Search the data for the word "ByteOrder" and copy every line where it occurs.
::::::
/-! Words as four bytes (R33), and the bytes of the header words of R130. -/

/-- A word is its four bytes, the least significant first. -/
theorem packWord_wordByte (w : Word) : packWord (wordByte w 0) (wordByte w 1) (wordByte w 2) (wordByte w 3) = w := by
  have join : ∀ k n : Nat, w.extractLsb' (k + 8) n ++ w.extractLsb' k 8 = w.extractLsb' k (n + 8) :=
    fun _ _ => BitVec.extractLsb'_append_extractLsb'_eq_extractLsb' rfl
  calc packWord (wordByte w 0) (wordByte w 1) (wordByte w 2) (wordByte w 3)
    _ = w.extractLsb' 16 16 ++ wordByte w 1 ++ wordByte w 0 := congrArg (· ++ wordByte w 1 ++ wordByte w 0) (join 16 8)
    _ = w.extractLsb' 8 24 ++ wordByte w 0 := congrArg (· ++ wordByte w 0) (join 8 16)
    _ = w.extractLsb' 0 32 := join 0 24
    _ = w := BitVec.extractLsb'_eq_self

/-- The bytes of a packed word are the bytes packed. -/
theorem wordByte_packWord (b0 b1 b2 b3 : Byte) :
    wordByte (packWord b0 b1 b2 b3) 0 = b0 ∧ wordByte (packWord b0 b1 b2 b3) 1 = b1 ∧
      wordByte (packWord b0 b1 b2 b3) 2 = b2 ∧ wordByte (packWord b0 b1 b2 b3) 3 = b3 := by
  have skip : ∀ {n : Nat} (x : BitVec n) (t : Byte) (k : Nat), (x ++ t).extractLsb' (k + 8) 8 = x.extractLsb' k 8 :=
    fun x t k => BitVec.extractLsb'_append_eq_of_le (Nat.le_add_left 8 k)
  refine ⟨BitVec.extractLsb'_append_eq_right, ?_, ?_, ?_⟩
  · exact (skip _ _ 0).trans BitVec.extractLsb'_append_eq_right
  · exact ((skip _ _ 8).trans (skip _ _ 0)).trans BitVec.extractLsb'_append_eq_right
  · exact ((skip _ _ 16).trans (skip _ _ 8)).trans BitVec.extractLsb'_append_eq_left

/-- Both byte orders are their own inverse. -/
@[simp] theorem wireWord_wireWord (order : Config.ByteOrder) (w : Word) : wireWord order (wireWord order w) = w := by
  cases order with
  | little => rfl
  | big =>
    obtain ⟨h0, h1, h2, h3⟩ := wordByte_packWord (wordByte w 3) (wordByte w 2) (wordByte w 1) (wordByte w 0)
    rw [wireWord, wireWord, byteSwap, byteSwap, h0, h1, h2, h3, packWord_wordByte]

/-- The low byte of a header word of R130. -/
theorem wordByte_append_zero (x : BitVec 24) (t : Byte) : wordByte (x ++ t) 0 = t := BitVec.extractLsb'_append_eq_right

/-- Above its low byte a header word of R130 holds the low three bytes of a parameter. -/
theorem wordByte_append_succ (w : Word) (t : Byte) (j : Nat) (hj : j < 3) :
    wordByte (w.extractLsb' 0 24 ++ t) (j + 1) = wordByte w j := by
  have hskip : wordByte (w.extractLsb' 0 24 ++ t) (j + 1) = (w.extractLsb' 0 24).extractLsb' (8 * j) 8 :=
    BitVec.extractLsb'_append_eq_of_le (Nat.le_add_left 8 (8 * j))
  rw [hskip, wordByte, ← BitVec.setWidth_eq_extractLsb' (by norm_num), BitVec.extractLsb'_setWidth_of_le (by omega)]

/-- A byte stored in a word is its low byte. -/
theorem wordByte_setWidth_zero (t : Byte) : wordByte (t.setWidth 32) 0 = t :=
  (BitVec.extractLsb'_setWidth_of_le (by norm_num)).trans BitVec.extractLsb'_eq_self

/-- HDR_W2 implements its low byte (R32), so a byte is stored there as it is. -/
theorem setWidth_and_implemented_hdrW2 (t : Byte) :
    t.setWidth 32 &&& RegName.implemented .hdrW2 = t.setWidth 32 := by
  have hmask : RegName.implemented .hdrW2 = (BitVec.allOnes 8).setWidth 32 := rfl
  rw [hmask, ← BitVec.setWidth_and, BitVec.and_allOnes]

/-! The header buffer's bytes, word by word (R33). -/

theorem hdrByte_hdrW0 (b : Block) (i : Nat) (hi : i < 4) : b.hdrByte i = wordByte (b.get .hdrW0) i := by
  interval_cases i <;> rfl

theorem hdrByte_hdrW1 (b : Block) (i : Nat) (hi : i < 4) : b.hdrByte (4 + i) = wordByte (b.get .hdrW1) i := by
  interval_cases i <;> rfl

theorem hdrByte_hdrW2 (b : Block) : b.hdrByte 8 = wordByte (b.get .hdrW2) 0 := rfl

/-! HENC. -/

/-- What HENC writes under either law (R130): the header buffer, HDR_LEN and `ERR <- 0`. -/
def writeHeader (b : Block) (w0 w1 w2 len : Word) : Block :=
  ((((b.put .hdrW0 w0).put .hdrW1 w1).put .hdrW2 w2).put .hdrLen len).setErr errOk

theorem hencBlock_raw (order : Config.ByteOrder) (b : Block) (hlaw : b.lawTag = 0) :
    hencBlock order b = writeHeader b 0 0 0 1 := by
  rw [hencBlock, if_pos hlaw, writeHeader]

theorem hencBlock_quantized (order : Config.ByteOrder) (b : Block) (hlaw : b.lawTag ≠ 0) :
    hencBlock order b = writeHeader b ((wireWord order (b.get .paramA)).extractLsb' 0 24 ++ (0x01 : Byte))
      ((wireWord order (b.get .paramB)).extractLsb' 0 24 ++ wordByte (wireWord order (b.get .paramA)) 3)
      ((wordByte (wireWord order (b.get .paramB)) 3).setWidth 32) 9 := by
  rw [hencBlock, if_neg hlaw]
  rfl

/-- HENC's writes are those of `writeHeader`, with some header. -/
theorem hencBlock_eq_writeHeader (order : Config.ByteOrder) (b : Block) :
    ∃ w0 w1 w2 len, hencBlock order b = writeHeader b w0 w1 w2 len := by
  by_cases hlaw : b.lawTag = 0
  · exact ⟨_, _, _, _, hencBlock_raw order b hlaw⟩
  · exact ⟨_, _, _, _, hencBlock_quantized order b hlaw⟩

theorem onlyWrites_writeHeader (b : Block) (w0 w1 w2 len : Word) :
    OnlyWrites [.hdrW0, .hdrW1, .hdrW2, .hdrLen, .status] b (writeHeader b w0 w1 w2 len) := by
  intro r hr
  obtain ⟨h0, h1, h2, hlen, hstatus⟩ : r ≠ .hdrW0 ∧ r ≠ .hdrW1 ∧ r ≠ .hdrW2 ∧ r ≠ .hdrLen ∧ r ≠ .status := by
    simpa using hr
  simp [writeHeader, h0, h1, h2, hlen, hstatus]

theorem statusBecomes_writeHeader (b : Block) (w0 w1 w2 len : Word) :
    StatusBecomes b (writeHeader b w0 w1 w2 len) 0 b.lastInv [] :=
  statusBecomes_setErr b _ errOk (by simp)

/-- The header buffer and HDR_LEN after HENC's writes, each less its reserved bits. -/
theorem get_writeHeader (b : Block) (w0 w1 w2 len : Word) :
    (writeHeader b w0 w1 w2 len).get .hdrW0 = w0 ∧ (writeHeader b w0 w1 w2 len).get .hdrW1 = w1 ∧
      (writeHeader b w0 w1 w2 len).get .hdrW2 = w2 &&& RegName.implemented .hdrW2 ∧
      (writeHeader b w0 w1 w2 len).get .hdrLen = len &&& RegName.implemented .hdrLen := by
  simp [writeHeader, get_put_self _ _ _ (show RegName.stored .hdrW2 = true from rfl),
    get_put_self _ _ _ (show RegName.stored .hdrLen = true from rfl)]

/-- Under RAW the header is the one tag byte 0, with the rest of the buffer 0. -/
theorem get_hencBlock_raw (order : Config.ByteOrder) (b : Block) (hlaw : b.lawTag = 0) :
    (hencBlock order b).get .hdrW0 = 0 ∧ (hencBlock order b).get .hdrW1 = 0 ∧ (hencBlock order b).get .hdrW2 = 0 ∧
      (hencBlock order b).get .hdrLen = 1 := by
  rw [hencBlock_raw order b hlaw]
  exact get_writeHeader b 0 0 0 1

/-- Under the other law the header is nine bytes: the tag and the wire bytes of A and B. -/
theorem get_hencBlock_quantized (order : Config.ByteOrder) (b : Block) (hlaw : b.lawTag ≠ 0) :
    (hencBlock order b).get .hdrW0 = (wireWord order (b.get .paramA)).extractLsb' 0 24 ++ (0x01 : Byte) ∧
      (hencBlock order b).get .hdrW1 =
        (wireWord order (b.get .paramB)).extractLsb' 0 24 ++ wordByte (wireWord order (b.get .paramA)) 3 ∧
      (hencBlock order b).get .hdrW2 = (wordByte (wireWord order (b.get .paramB)) 3).setWidth 32 ∧
      (hencBlock order b).get .hdrLen = 9 := by
  rw [hencBlock_quantized order b hlaw]
  obtain ⟨h0, h1, h2, hlen⟩ := get_writeHeader b _ _ _ 9
  exact ⟨h0, h1, h2.trans (setWidth_and_implemented_hdrW2 _), hlen⟩

theorem hdrByte_zero_hencBlock_raw (order : Config.ByteOrder) (b : Block) (hlaw : b.lawTag = 0) :
    (hencBlock order b).hdrByte 0 = 0 := by
  obtain ⟨h0, -, -, -⟩ := get_hencBlock_raw order b hlaw
  rw [hdrByte_hdrW0 _ 0 (by norm_num), h0]
  rfl

/-- The nine wire bytes under the quantized law (R81): tag 1, then the bytes of A, then those of B. -/
theorem hdrByte_hencBlock_quantized (order : Config.ByteOrder) (b : Block) (hlaw : b.lawTag ≠ 0) :
    (hencBlock order b).hdrByte 0 = 1 ∧
      (∀ j < 4, (hencBlock order b).hdrByte (1 + j) = wordByte (wireWord order (b.get .paramA)) j) ∧
      (∀ j < 4, (hencBlock order b).hdrByte (5 + j) = wordByte (wireWord order (b.get .paramB)) j) := by
  obtain ⟨h0, h1, h2, -⟩ := get_hencBlock_quantized order b hlaw
  refine ⟨?_, fun j hj => ?_, fun j hj => ?_⟩
  · rw [hdrByte_hdrW0 _ 0 (by norm_num), h0, wordByte_append_zero]
  · obtain hlow | rfl : j < 3 ∨ j = 3 := by omega
    · rw [Nat.add_comm, hdrByte_hdrW0 _ (j + 1) (by omega), h0, wordByte_append_succ _ _ j hlow]
    · exact (hdrByte_hdrW1 _ 0 (by norm_num)).trans (by rw [h1, wordByte_append_zero])
  · obtain hlow | rfl : j < 3 ∨ j = 3 := by omega
    · rw [show 5 + j = 4 + (j + 1) by omega, hdrByte_hdrW1 _ (j + 1) (by omega), h1, wordByte_append_succ _ _ j hlow]
    · exact (hdrByte_hdrW2 _).trans (by rw [h2, wordByte_setWidth_zero])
::::::
• **Problem solution**
@[simp] theorem wireWord_wireWord (order : Config.ByteOrder) (w : Word) : wireWord order (wireWord order w) = w := by
theorem hencBlock_raw (order : Config.ByteOrder) (b : Block) (hlaw : b.lawTag = 0) :
theorem hencBlock_quantized (order : Config.ByteOrder) (b : Block) (hlaw : b.lawTag ≠ 0) :
theorem hencBlock_eq_writeHeader (order : Config.ByteOrder) (b : Block) :
theorem get_hencBlock_raw (order : Config.ByteOrder) (b : Block) (hlaw : b.lawTag = 0) :
theorem get_hencBlock_quantized (order : Config.ByteOrder) (b : Block) (hlaw : b.lawTag ≠ 0) :
theorem hdrByte_zero_hencBlock_raw (order : Config.ByteOrder) (b : Block) (hlaw : b.lawTag = 0) :
theorem hdrByte_hencBlock_quantized (order : Config.ByteOrder) (b : Block) (hlaw : b.lawTag ≠ 0) :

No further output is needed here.